(DATA FOR REVIEW Opens)

-- ==== Sys2Proof/Machine/Response.lean ====
section
/-! DEFINITION. The response-time check (spec/02_cycle_model.md R46, R48 to R50). -/
namespace Sys2Proof.Machine

/-- The cost of latching or committing one range (R46). -/
def Range.cost (r : Range) : Nat :=
  (if r.word then (4 * r.last + 3) / 64 - (4 * r.first) / 64 + 1 else r.last / 8 / 64 - r.first / 8 / 64 + 1) +
    (r.last / 64 - r.first / 64 + 1)

/-- The cost of a list of ranges (R46). -/
def rangesCost (rs : List Range) : Nat := (rs.map Range.cost).foldl (· + ·) 0

/-- Usable clocks per tick at an operating point (R34). -/
def usableClocks : Nat → Nat
  | 0 => 150000 | 1 => 136363 | 2 => 125000 | _ => 115384

/-- The rounding up of an exact quotient. -/
def ceilDiv (a b : Nat) : Nat := (a + b - 1) / b

/-- The whole cost of one release (R50). -/
def TaskDef.cost (t : TaskDef) : Nat := t.wcet + t.latchCost + t.commitCost + 32

/-- The blocking of task `i` by lower tasks (R50). -/
def Image.blocking (p : Image) (i : Nat) : Nat :=
  let low := ((List.range 7).filter (fun j => i < j)).map p.task |>.filter (·.enable)
  let sum := fun (l : List Nat) => l.foldl (· + ·) 0
  sum (low.map (·.latchCost)) + sum ((low.filter (·.boundary)).map (·.commitCost)) +
    ((low.filter (fun t => !t.boundary)).map (·.commitCost)).foldl max 20

/-- One step of the response-time iteration (R50). -/
def Image.nextResp (p : Image) (q slack i resp : Nat) : Nat :=
  p.blocking i + (p.task i).cost + ceilDiv resp q * slack +
    (((List.range i).map p.task |>.filter (·.enable)).map (fun t => ceilDiv resp (t.period * q) * t.cost)).foldl (· + ·) 0

/-- The response time of task `i`, none where it exceeds its period; every step either ends the loop or raises `resp`,
so the period in clocks bounds the steps (R50). -/
def Image.response (p : Image) (q slack i : Nat) : Nat → Nat → Option Nat
  | 0, _ => none
  | fuel + 1, resp =>
    let nx := p.nextResp q slack i resp
    if nx > (p.task i).period * q then none
    else if nx = resp then some resp
    else Image.response p q slack i fuel nx

/-- The response time of an enabled task (R50). -/
def Image.responseOf (p : Image) (q slack i : Nat) : Option Nat :=
  p.response q slack i ((p.task i).period * q + 1) (p.blocking i + (p.task i).cost)

/-- The first task that fails the check, none where the program passes (R50). -/
def Image.failing (p : Image) (q slack : Nat) : Option Nat :=
  (List.range 7).find? (fun i => (p.task i).enable && (p.responseOf q slack i).isNone)

end Sys2Proof.Machine
end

(DATA FOR REVIEW Closes)

■ DESCRIPTION OF THE TASK
The data must be given again in full. Keep every line identical.

■ RESULT OF THE TASK
-- ==== Sys2Proof/Machine/Response.lean ====
section
/-! DEFINITION. The response-time check (spec/02_cycle_model.md R46, R48 to R50). -/
namespace Sys2Proof.Machine

/-- The cost of latching or committing one range (R46). -/
def Range.cost (r : Range) : Nat :=
  (if r.word then (4 * r.last + 3) / 64 - (4 * r.first) / 64 + 1 else r.last / 8 / 64 - r.first / 8 / 64 + 1) +
    (r.last / 64 - r.first / 64 + 1)

/-- The cost of a list of ranges (R46). -/
def rangesCost (rs : List Range) : Nat := (rs.map Range.cost).foldl (· + ·) 0

/-- Usable clocks per tick at an operating point (R34). -/
def usableClocks : Nat → Nat
  | 0 => 150000 | 1 => 136363 | 2 => 125000 | _ => 115384

/-- The rounding up of an exact quotient. -/
def ceilDiv (a b : Nat) : Nat := (a + b - 1) / b

/-- The whole cost of one release (R50). -/
def TaskDef.cost (t : TaskDef) : Nat := t.wcet + t.latchCost + t.commitCost + 32

/-- The blocking of task `i` by lower tasks (R50). -/
def Image.blocking (p : Image) (i : Nat) : Nat :=
  let low := ((List.range 7).filter (fun j => i < j)).map p.task |>.filter (·.enable)
  let sum := fun (l : List Nat) => l.foldl (· + ·) 0
  sum (low.map (·.latchCost)) + sum ((low.filter (·.boundary)).map (·.commitCost)) +
    ((low.filter (fun t => !t.boundary)).map (·.commitCost)).foldl max 20

/-- One step of the response-time iteration (R50). -/
def Image.nextResp (p : Image) (q slack i resp : Nat) : Nat :=
  p.blocking i + (p.task i).cost + ceilDiv resp q * slack +
    (((List.range i).map p.task |>.filter (·.enable)).map (fun t => ceilDiv resp (t.period * q) * t.cost)).foldl (· + ·) 0

/-- The response time of task `i`, none where it exceeds its period; every step either ends the loop or raises `resp`,
so the period in clocks bounds the steps (R50). -/
def Image.response (p : Image) (q slack i : Nat) : Nat → Nat → Option Nat
  | 0, _ => none
  | fuel + 1, resp =>
    let nx := p.nextResp q slack i resp
    if nx > (p.task i).period * q then none
    else if nx = resp then some resp
    else Image.response p q slack i fuel nx

/-- The response time of an enabled task (R50). -/
def Image.responseOf (p : Image) (q slack i : Nat) : Option Nat :=
  p.response q slack i ((p.task i).period * q + 1) (p.blocking i + (p.task i).cost)

/-- The first task that fails the check, none where the program passes (R50). -/
def Image.failing (p : Image) (q slack : Nat) : Option Nat :=
  (List.range 7).find? (fun i => (p.task i).enable && (p.responseOf q slack i).isNone)

end Sys2Proof.Machine
end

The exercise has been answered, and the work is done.